Thursday, September 24, 2015


Blitz Tournament – October 9

I usually wouldn’t be telling anyone that, but in this case, I couldn’t encourage it enough. This is one Blitzing entertaining tournament. This will the 15th Blitzing time we’ve run it, and all types of Blitzers have won from all Blitzing levels. Some of them have even won the Blitzing thing twice.

The beauty of this event is that it doesn’t take much Blitzing time to complete. Matches can take 2 Blitzing rallies only, or on the extreme end, maybe 10 minutes. Handicaps are assigned with every match, which is where most of the Blitzing complaints come from. Most of the time I stand my ground and tell the players to get Blitzed and live with it, but now and then both players will agree to modify it, and when that happens they’ll find out I was right in the first place, and I can proudly boast “I Blitzing told you so”.

Think you can handle all of this Blitz? Take note of the following:

  • Matches start at 5pm. Don’t Blitz it up and be late.
  • This is for ALL Blitzing players, men and women, at ALL playing levels. No Blitzing excuse.
  •  All matches are 1 game to 15 Blitzing points.
  • You will get a variety of Blitzing opponents and varying Blitzing levels. Handicaps will be assigned. I’ll do my Blitzing best to get every match to end 15-14…
  • There will be a Blitzing round robin event to start. The top two players of each group will advance to the Blitzing knock-out round where the top 3 Blitzers will be crowned.
  • If players are tied in the group round, they will draw Blitzing straws to see who advances.
  • Maximum 40 players, otherwise we’ll be here all Blitzing night. Minimum 16.
  • Drink the Blitzing keg. For Blitz sake.

·         It’s free to play if you’re a Blackballer.

Registration deadline is Wednesday October 7. E-mail me your Blitzing registration to . You won’t be Blitzing disappointed.

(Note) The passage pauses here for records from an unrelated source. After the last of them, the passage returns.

/-- RETT. -/
def doRett (k : Ctl) : Op Unit := do
  needSuper k
  held
  let s ← getS
  let c := s.here
  let p := s.dev.cur
  let l := c.level
  let tr := c.tr l
  illegalIf (decide (levelKey l < (tr.tstat.extractLsb' 0 2).toNat)) k
  match (if l = .s then c.restore else none), (if l = .s then c.job.bind fun j => j.abandoned.map fun v => (j, v) else none) with
  | some r, _ => restoreRett k r
  | none, some (j, v) => abandonedRett j v
  | none, none =>
    if l = .s ∧ tr.tcause.extractLsb' 0 8 = 0x0C ∧ c.isAbandonH then modC Ctx.ending
    else if s.parksFold c then do
      holdIf (!s.dev.copiesLanded c.jobId || decide ((s.dev.freeEntries p.cl).length ≤ s.dev.leavers p.cl))
      returnTo (s.foldPc p)
      modS fun s => s.parkFold p
    else do
      returnTo tr.tpc
      if l = .s ∧ tr.tcause.extractLsb' 0 8 = 0x0C then
        modC fun c => { c with job := c.job.map fun j => { j with budd := true } }
      else pure ()
      modS fun s => s.doReturn p l

/-- The context at level U for an ABANDON that comes before the end of its job: returned from the levels it is at, or restored (07 R195).
(DEDUCED, unsafe, log entry 120.) -/
def State.toUser (s : State) (p : Place) : State :=
  let c := s.dev.ctxAt p
  match c.restore, c.restore.bind fun r => Tbl.get? s.dev.pool r.entry with
  | some r, some e => s.resume p r r.entry e.pa
  | _, _ =>
    let back := fun (s : State) =>
      if (s.dev.ctxAt p).level = .u then s
      else s.onDev fun d => ({ d with nextId := d.nextId + 1 } : Dev).setCtx p { s.retCtx p (s.dev.ctxAt p).level with patch := none, heldTrap := none }
    back (back (s.onDev fun d => d.modCtx p fun c => { c with status := .live }))

/-- RETT (04 R129, 11 R291). -/
def execRett (s : State) : Host.Outcome State Fault Refusal := act (ctlOf .rett) (doRett (ctlOf .rett)) s

end Sys2Proof.Machine
end

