-- ==== Sys2Proof/Machine/VFloat.lean ====
section
/-! DEFINITION. Floating-point arithmetic, comparison and conversion of one element: 05 R145-R147. -/

namespace Sys2Proof.Machine

/-- An operation of a real float format, or of each component of a complex one. -/
def fltComp (t : ETy) (f : Fmt → Nat → Nat → Res) (a b : Nat) : Res :=
  match cplxFmt t with
  | some c => cplxRes (etyBits t) (f c (reOf (etyBits t) a) (reOf (etyBits t) b)) (f c (imOf (etyBits t) a) (imOf (etyBits t) b))
  | none => match etyFmt t with
    | some c => f c a b
    | none => (0, 0)

def vfaddEl : VEl := binEl fun x => fltComp x.t fun f => f.add x.env
def vfsubEl : VEl := binEl fun x => fltComp x.t fun f => f.sub x.env
def vfmulEl : VEl := binEl fun x => fltComp x.t fun f => f.mul x.env
def vfdivEl : VEl := binEl fun x => fltComp x.t fun f => f.div x.env
def vfminEl : VEl := binEl fun x => fltComp x.t fun f => f.minmax false
def vfmaxEl : VEl := binEl fun x => fltComp x.t fun f => f.minmax true
def vfsqrtEl : VEl := fun x v e => x.put v e (fltComp x.t (fun f a _ => f.sqrt x.env a) (x.a v e) 0)
/-- VFMA: a * b + vd with one rounding. -/
def vfmaEl : VEl := fun x v e =>
  x.put v e (fltComp x.t (fun f a b => f.fma x.env a b (v.el x.op.d x.w e)) (x.a v e) (x.b v e))
/-- VFNMA: vd - a * b with one rounding. -/
def vfnmaEl : VEl := fun x v e =>
  x.put v e (fltComp x.t (fun f a b => f.fnma x.env a b (v.el x.op.d x.w e)) (x.a v e) (x.b v e))

/-- VFCMP (05 R146). -/
def vfcmpEl (c : BitVec 2) : VEl := fun x v e =>
  match etyFmt x.t with
  | none => (v, 0)
  | some f =>
    let a := x.a v e
    let b := x.b v e
    let r := match c.toNat with
      | 0 => f.feq a b
      | 1 => f.flt a b
      | 2 => f.fle a b
      | _ => ((f.val a).isNan || (f.val b).isNan, flagIf ((f.val a).isSig || (f.val b).isSig) fNV)
    (v.setBit (x.op.d % 8) e r.1, r.2)

/-- A value of one type in another (02 R63, 05 R147). -/
def cvtBits (src dst : ETy) (e : Env) (rtz : Bool) (a : Nat) : Res :=
  if etyInt src then
    let z := bitsInt (etySigned src) (etyBits src) a
    if etyInt dst then
      let r := satInt (etySigned dst) (etyBits dst) z
      (intBits (etyBits dst) r.1, r.2)
    else etyConv dst e (FVal.ofInt z)
  else if etyInt dst then
    let r := intConv (if rtz then .rtz else e.rm) (etySigned dst) (etyBits dst) (etyVal src a)
    (intBits (etyBits dst) r.1, r.2)
  else etyConv dst e (etyVal src a)

/-- A complex value in the other complex float type. -/
def cvtCplx (src dst : ETy) (e : Env) (a : Nat) : Res :=
  match cplxFmt src, cplxFmt dst with
  | some f, some g => cplxRes (etyBits dst) (g.cvt e (f.val (reOf (etyBits src) a))) (g.cvt e (f.val (imOf (etyBits src) a)))
  | _, _ => (0, 0)

/-- VFCVT. -/
def vfcvtEl (src : ETy) (rtz : Bool) : VEl := fun x v e =>
  let a := v.el x.op.a (etyBits src) e
  x.put v e (if etyCplx src then cvtCplx src x.t x.env a else cvtBits src x.t x.env rtz a)

/-- The pairs of types that VFCVT converts: complex ones only cb16 and cf32; RTZ only from a float type, 0x08-0x0F of R51, to
an integer type. Each of cb16 and cf32 also converts to itself. (DEDUCED, unsafe, log entries 20 and 126.) -/
def vfcvtOk (src dst : ETy) (rtz : Bool) : Bool :=
  if src = .cbf8 then false
  else if rtz && !(decide (8 ≤ etyCode src ∧ etyCode src ≤ 15) && etyInt dst) then false
  else if etyCplx src || etyCplx dst then (cplxFmt src).isSome && (cplxFmt dst).isSome
  else true

end Sys2Proof.Machine
end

Monday, September 21, 2015


Nash Cup - September 18-20

The day didn’t start well. I was very disappointed when I looked up the results of the PSA draw on Friday morning of the $15,000 Nash Cup event. One of the reasons I was looking forward to going this year was because I had the chance to see the current world junior champion Diego Elias from Peru perform. By all reports, he is rather good. However, in a huge upset, he had lost his quarter final the day before in 5 games. It seemed I was stuck having to watch the others... who, as it turned out (unsurprisingly), are also well above average.

Maybe it’s that I am getting older and it takes longer for my synapses to send those messages to my brain, but the professional men’s game appears to be getting faster. And the depth of competition is increasing. The top 3 seeds did not get past the second round, and the final was between 2 players ranked outside the top 50, but played as if they should have been well inside it.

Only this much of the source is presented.